» **Work to be completed**: Work through the records that follow and return each line containing the word "omega".

» **Source records**:
/-- A write behind the leaf counts leaves the doors alone. -/
theorem storeItems_behind (ws : List Word) (h : 2 < a) :
    storeItems a ws s = raiseNoticed a ws.length { s with items := s.items.setFrom a ws } := by
  have hcount (c : Side) (t : State) : writeLeafCount a ws.length s c t = t :=
    if_neg (by rw [coversItem_eq_false (.inl (by cases c <;> simp [Item.leafCount] <;> omega))]; decide)
  show raiseNoticed a ws.length (writeLeafCount _ _ _ _ (writeLeafCount _ _ _ _ _)) = _
  rw [hcount, hcount]

/-- A write of one leaf count acts on the channel of its side. -/
theorem storeItems_leafCount (c : Side) (w : Word) : storeItems (Item.leafCount c) [w] s =
    leafCountWritten c (s.leafCount c) { s with items := s.items.set (Item.leafCount c) w } := by
  cases c <;> exact raiseNoticed_outside rfl rfl

end effects

/-! ### The tests in their order (R182, R183, R188) -/

section tests

variable {src : Source} {a n : Byte} {vs ws : List Word} {s : State}

theorem answerWriteItems_busy (h : s.mgmt.store = .storing) : answerWriteItems src a n vs s = refuse src 2 .busy s :=
  if_pos h

theorem answerWriteItems_badItem (hst : s.mgmt.store ≠ .storing)
    (hr : ¬ (1 ≤ n.toNat ∧ n.toNat ≤ 16 ∧ a.toNat + n.toNat ≤ 89)) :
    answerWriteItems src a n vs s = refuse src 2 .badItem s := by
  rw [← itemRange_iff, Bool.not_eq_true] at hr
  rw [answerWriteItems, if_neg hst, if_pos hr]

theorem answerWriteItems_readOnly (hst : s.mgmt.store ≠ .storing)
    (hr : 1 ≤ n.toNat ∧ n.toNat ≤ 16 ∧ a.toNat + n.toNat ≤ 89) (h51 : 51 < a.toNat + n.toNat) :
    answerWriteItems src a n vs s = refuse src 2 .readOnly s := by
  rw [← itemRange_iff] at hr
  rw [answerWriteItems, if_neg hst, if_neg (by rw [hr]; decide), if_pos h51]

/-- A range of configuration items: what is left are the values themselves. -/
theorem answerWriteItems_inRange (hst : s.mgmt.store ≠ .storing) (h1 : 1 ≤ n.toNat) (h16 : n.toNat ≤ 16)
    (h51 : a.toNat + n.toNat ≤ 51) : answerWriteItems src a n vs s =
      match writeValues a.toNat vs with
      | none => refuse src 2 .badEntry s
      | some ws =>
        if thresholdsGood a.toNat n.toNat (s.items.setFrom a.toNat ws) then
          reply src 2 .done ([a, n] ++ bytesOf ws) (storeItems a.toNat ws s)
        else refuse src 2 .badEntry s := by
  have hr : itemRange a.toNat n.toNat = true := itemRange_iff.2 ⟨h1, h16, by omega⟩
  exact (if_neg hst).trans ((if_neg (by rw [hr]; decide)).trans (if_neg (by omega)))

end tests

/-! ### A WRITE ITEMS at the cab port -/

/-- What a write leaves alone: `t` is `s` but for the cab port, the doors, the events, the items, the scratch fields, and
what the heating unit settles at the end of an event. -/
def KeptByWrite (s t : State) : Prop := { t with
  puC := s.puC
  cab := s.cab
  doors := s.doors
  heat := { t.heat with level := s.heat.level, minOff := s.heat.minOff, raise := s.heat.raise }
  events := s.events
  items := s.items
  scratch := s.scratch } = s

namespace KeptByWrite

variable {s t u : State}

theorem trans (h : KeptByWrite s t) (h' : KeptByWrite t u) : KeptByWrite s u := by
  unfold KeptByWrite at *
  exact (congrArg (fun x : State => { x with
    puC := s.puC
    cab := s.cab
    doors := s.doors
    heat := { x.heat with level := s.heat.level, minOff := s.heat.minOff, raise := s.heat.raise }
    events := s.events
    items := s.items
    scratch := s.scratch }) h').trans h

» **Result below**:
    if_neg (by rw [coversItem_eq_false (.inl (by cases c <;> simp [Item.leafCount] <;> omega))]; decide)
  have hr : itemRange a.toNat n.toNat = true := itemRange_iff.2 ⟨h1, h16, by omega⟩
  exact (if_neg hst).trans ((if_neg (by rw [hr]; decide)).trans (if_neg (by omega)))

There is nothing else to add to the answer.